- Exercise brief:
Provide again, from the entries below, every line from the one containing "def Bead.takeReply (l" through the one containing "pc other now", exactly as written, and no other line.

- Data supplied:
/-! ### The return from a stop -/

/-- The stop of another trap of the strand, which goes on holding a bead whose own trap has been answered (R319). -/
def Wg.otherStop (w : Wg) (trap : Nat) (b : Bead) : Option Stop :=
  (w.beads.filterMap fun x => x.stop.filter fun st => st.own && st.trap != trap).find? fun st =>
    w.beads.any fun x => x.home == b.home && x.stop.any (fun y => y.own && y.trap == st.trap)

/-- A stop ends; another trap of the strand goes on holding the bead (`other`). -/
def Bead.endStop (other : Option Stop) (now : Nat) (st : Stop) (b : Bead) : Bead :=
  { b with lastIssue := now - st.used
           stop := other.map fun (x : Stop) => { x with own := false, used := st.used, reply := none } }

/-- A diversion that fell during a stop is taken at the PC at which the stop ends (R345). -/
def Bead.takeDivert (l : Launch) (now : Nat) (b : Bead) : Bead :=
  match b.stop, b.divertDue with
  | none, some d => if b.atBoundary then b.divert l d now else b
  | _, _ => b

/-- RESUME's effect on a bead that trap `trap` stopped (R268, R330): the trapping group goes on at `pc`, or, for code 0x10, with
the release of its SETTLE; s[dst] takes the value of code 0x20; for code 0x3F the unit issues again, a BAR or GBAR with the wait
record of its arrival, so that it does not arrive twice (R319; the model's choice, log 88), and the watchdog's period restarts. -/
def Bead.resumed (l : Launch) (trap : Nat) (dst : Reg) (val pc : DWord) (other : Option Stop) (now : Nat) (b : Bead) : Bead :=
  match b.stop with
  | none => b
  | some st =>
    if st.trap ≠ trap then b
    else if !st.own then (b.endStop other now st).takeDivert l now
    else
      let b1 := (if st.code == 0x20 then b.sset dst val else b).endStop other now st
      if st.code == 0x10 then
        { b1 with
            pc := pc - 4
            held := some (.settle (dst.setWidth 3))
            wait := some { kind := .settle, scr := false, addr := 0, scope := 0, cond := 0, cmp := 0, dst := 0, sat := some 0,
                           order := 0, since := now } }
      else
        let b2 := b1.goTo pc false
        (if st.code == 0x3F then { b2 with wait := b.arrived, lastIssue := now } else b2).takeDivert l now

/-- A stop of trap `trap` ends with a diversion at the trapping unit, or at the next boundary of a group that has not reached one
(R330, R332, R345); a diversion that is due already gives its own cause and says whether
it met the bead at a restore (R346, R347); a bead diverted before is diverted `again` or only
released. -/
def Bead.divertStopped (l : Launch) (trap : Nat) (cause : BitVec 4) (restored again : Bool) (other : Option Stop) (now : Nat)
    (b : Bead) : Bead :=
  match b.stop with
  | none => b
  | some st =>
    if st.trap ≠ trap then b
    else
      let b1 := b.endStop other now st
      if b.diverted && !again then b1
      else
        let d : DivertDue := match b.divertDue with
          | some x => { x with restored := x.restored || restored, wait := 8 }
          | none => { cause, restored, wait := 8 }
        ({ b1 with divertDue := some d }).takeDivert l now

/-- A reply that was kept for the restore of a bead's gang (R339), or until its save was given up. -/
def Bead.takeReply (l : Launch) (restored : Bool) (other : Option Stop) (now : Nat) (b : Bead) : Bead :=
  match b.stop with
  | none => b
  | some st =>
    match st.reply with
    | none => b
    | some (.resume val dst pc) => b.resumed l st.trap dst val pc other now
    | some (.divert cause) => b.divertStopped l st.trap cause restored true other now

/-- Every bead of a workgroup through a function of the other trap that goes on holding it, if any. -/
def Wg.mapStops (w : Wg) (trap : Bead → Nat) (f : Option Stop → Bead → Bead) : Wg :=
  { w with beads := w.beads.map fun b => f (w.otherStop (trap b) b) b }

end Sys2Proof.Machine
end

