/-! ### Elements (R69 to R73, R82) -/

/-- The value of an element, mx ones without their scale (R82); c4 through a codebook (R72). -/
def Elem.val (el : Elem) (cb : BitVec 256) (x : Nat) : Val :=
  match el with
  | .f32 => fmt32.val x
  | .bf16 => fmtBf16.val x
  | .f16 => fmtF16.val x
  | .e4m3 | .mx8 => fmtE4m3.val x
  | .e5m2 => fmtE5m2.val x
  | .e2m1 | .mx4 => fmtE2m1.val x
  | .c4 => fmtBf16.val (cb.extractLsb' (16 * (x % 16)) 16).toNat
  | .i8 => Val.ofInt (BitVec.ofNat 8 x).toInt
  | .n8 => Val.ofInt (x % 256)
  | .i32 => Val.ofInt (BitVec.ofNat 32 x).toInt

/-- An E8M0 scale (R73): none is NaN. -/
def scaleExp (e : Nat) : Option Int := if e = 255 then none else some ((e : Int) - 127)

/-- The entry of a codebook. -/
def cbEntry (cb : BitVec 256) (i : Nat) : Val := fmtBf16.val (cb.extractLsb' (16 * i) 16).toNat

/-- The distance of R87: exact; none is infinite. -/
def cbDist (x e : Val) : Option Val :=
  match x, e with
  | .inf a, .inf b => if a = b then some (.fin false 0 0) else none
  | .inf _, _ => none
  | _, .inf _ => none
  | x, e => match Val.add false x e.neg with
    | .fin _ m k => some (.fin false m k)
    | _ => none

/-- a is less than b, none being infinite. -/
def distLt : Option Val → Option Val → Bool
  | some a, some b => a.lt b
  | some _, none => true
  | none, _ => false

/-- The nearest entry (R87): index and distance of the best so far. -/
def cbNearest (cb : BitVec 256) (x : Val) : Option (Nat × Option Val) :=
  (List.range 16).foldl (fun best i =>
    let e := cbEntry cb i
    if e = .nan then best
    else
      let d := cbDist x e
      match best with
      | none => some (i, d)
      | some (_, bd) => if distLt d bd then some (i, d) else best) none

/-- The lowest index whose entry is greatest (or least). -/
def cbExtreme (cb : BitVec 256) (least : Bool) : Nat :=
  (((List.range 16).foldl (fun best i =>
    let e := cbEntry cb i
    if e = .nan then best
    else
      match best with
      | none => some (i, e)
      | some (_, b) => if (if least then e.lt b else b.lt e) then some (i, e) else best) none).map (·.1)).getD 0

/-- CodebookIndex (R87). -/
def codebookIndex (cb : BitVec 256) (x : Val) : Nat :=
  match x with
  | .nan => 0
  | _ =>
    match cbNearest cb x with
    | none => 0
    | some (i, d) =>
      match x, d with
      | .inf n, none => cbExtreme cb n
      | _, _ => i

/-- A value converted to an element (R76, R82, R212). -/
def Elem.ofVal (el : Elem) (cb : BitVec 256) (mode : Rnd) (sat : Bool) (v : Val) : Nat :=
  match el with
  | .f32 => fmt32.ofVal mode sat v
  | .bf16 => fmtBf16.ofVal mode sat v
  | .f16 => fmtF16.ofVal mode sat v
  | .e4m3 | .mx8 => fmtE4m3.ofVal mode sat v
  | .e5m2 => fmtE5m2.ofVal mode sat v
  | .e2m1 | .mx4 => fmtE2m1.ofVal mode sat v
  | .c4 => codebookIndex cb v
  | .i8 => (BitVec.ofInt 8 (v.toInt mode (-128) 127)).toNat
  | .n8 => (v.toInt mode 0 255).toNat
  | .i32 => (BitVec.ofInt 32 (v.toInt mode (-2147483648) 2147483647)).toNat

/-- Element j of w bits of a register (R71). -/
def elemAt (w : Nat) (x : Word) (j : Nat) : Nat := x.toNat / 2 ^ (w * j) % 2 ^ w

/-- Elements packed, element 0 lowest (R71). -/
def pack (w : Nat) : List Nat → Nat
  | [] => 0
  | x :: xs => x % 2 ^ w + 2 ^ w * pack w xs

/-! ### Signalling NaNs (R78, R79) -/

/-- The trap of a signalling NaN found in register r of lane k (R79, R266). -/
def snanTrap (b : Bead) (k : Four) (r : Nat) (value : Word) : TrapReq :=
  { code := 0x04, lane := BitVec.ofNat 8 (b.lane k), reg := BitVec.ofNat 8 r, origin := BitVec.ofNat 8 (value.toNat % 64),
    marker := value &&& 0xFFFFFFC0 == 0x7FA00000 }

/-- The floating operand of one register: its registers, each read whole or by halves, or the low half alone. -/
inductive FloatRead where
  | word (r : Reg)
  | halves (r : Reg) (f : FloatFmt)
  | low (r : Reg) (f : FloatFmt)
deriving Repr

def FloatRead.snan (o : FloatRead) (b : Bead) (k : Four) : Option TrapReq :=
  match o with
  | .word r => if fmt32.isSnan (b.vget k r).toNat then some (snanTrap b k r.toNat (b.vget k r)) else none
  | .halves r f =>
    let x := b.vget k r
    if f.isSnan (loHalf x) || f.isSnan (hiHalf x) then some (snanTrap b k r.toNat x) else none
  | .low r f =>
    let x := b.vget k r
    if f.isSnan (loHalf x) then some (snanTrap b k r.toNat x) else none

/-- The trap of the lowest lane, and in it of the first operand, that holds a signalling NaN (R78). -/
def snanOf (bs : List Bead) (on : Bead → Mask) (reads : List FloatRead) : Option TrapReq :=
  bs.findSome? fun b => Four.all.findSome? fun k =>
    if laneIn (on b) k then reads.findSome? fun o => o.snan b k else none

/-- Lane-wise words whose floating operands trap on a signalling NaN (R78, R205). -/
def floatOp (i : Instr) (g : BitVec 3) (d : Reg) (reads : List FloatRead) (s : State) (f : Ctx → Bead → Four → Word) : Res :=
  issue i s fun c s =>
    match snanOf c.beads (fun b => b.lanesOn g c.neg) reads with
    | some t => takeTrap c s t
    | none => c.eachBead s fun b => b.onLanes (b.lanesOn g c.neg) fun k r => r.vset k d (f c b k)

end Sys2Proof.Machine
end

- Completed exercise:
def Bead.takeReply (l : Launch) (restored : Bool) (other : Option Stop) (now : Nat) (b : Bead) : Bead :=
  match b.stop with
  | none => b
  | some st =>
    match st.reply with
    | none => b
    | some (.resume val dst pc) => b.resumed l st.trap dst val pc other now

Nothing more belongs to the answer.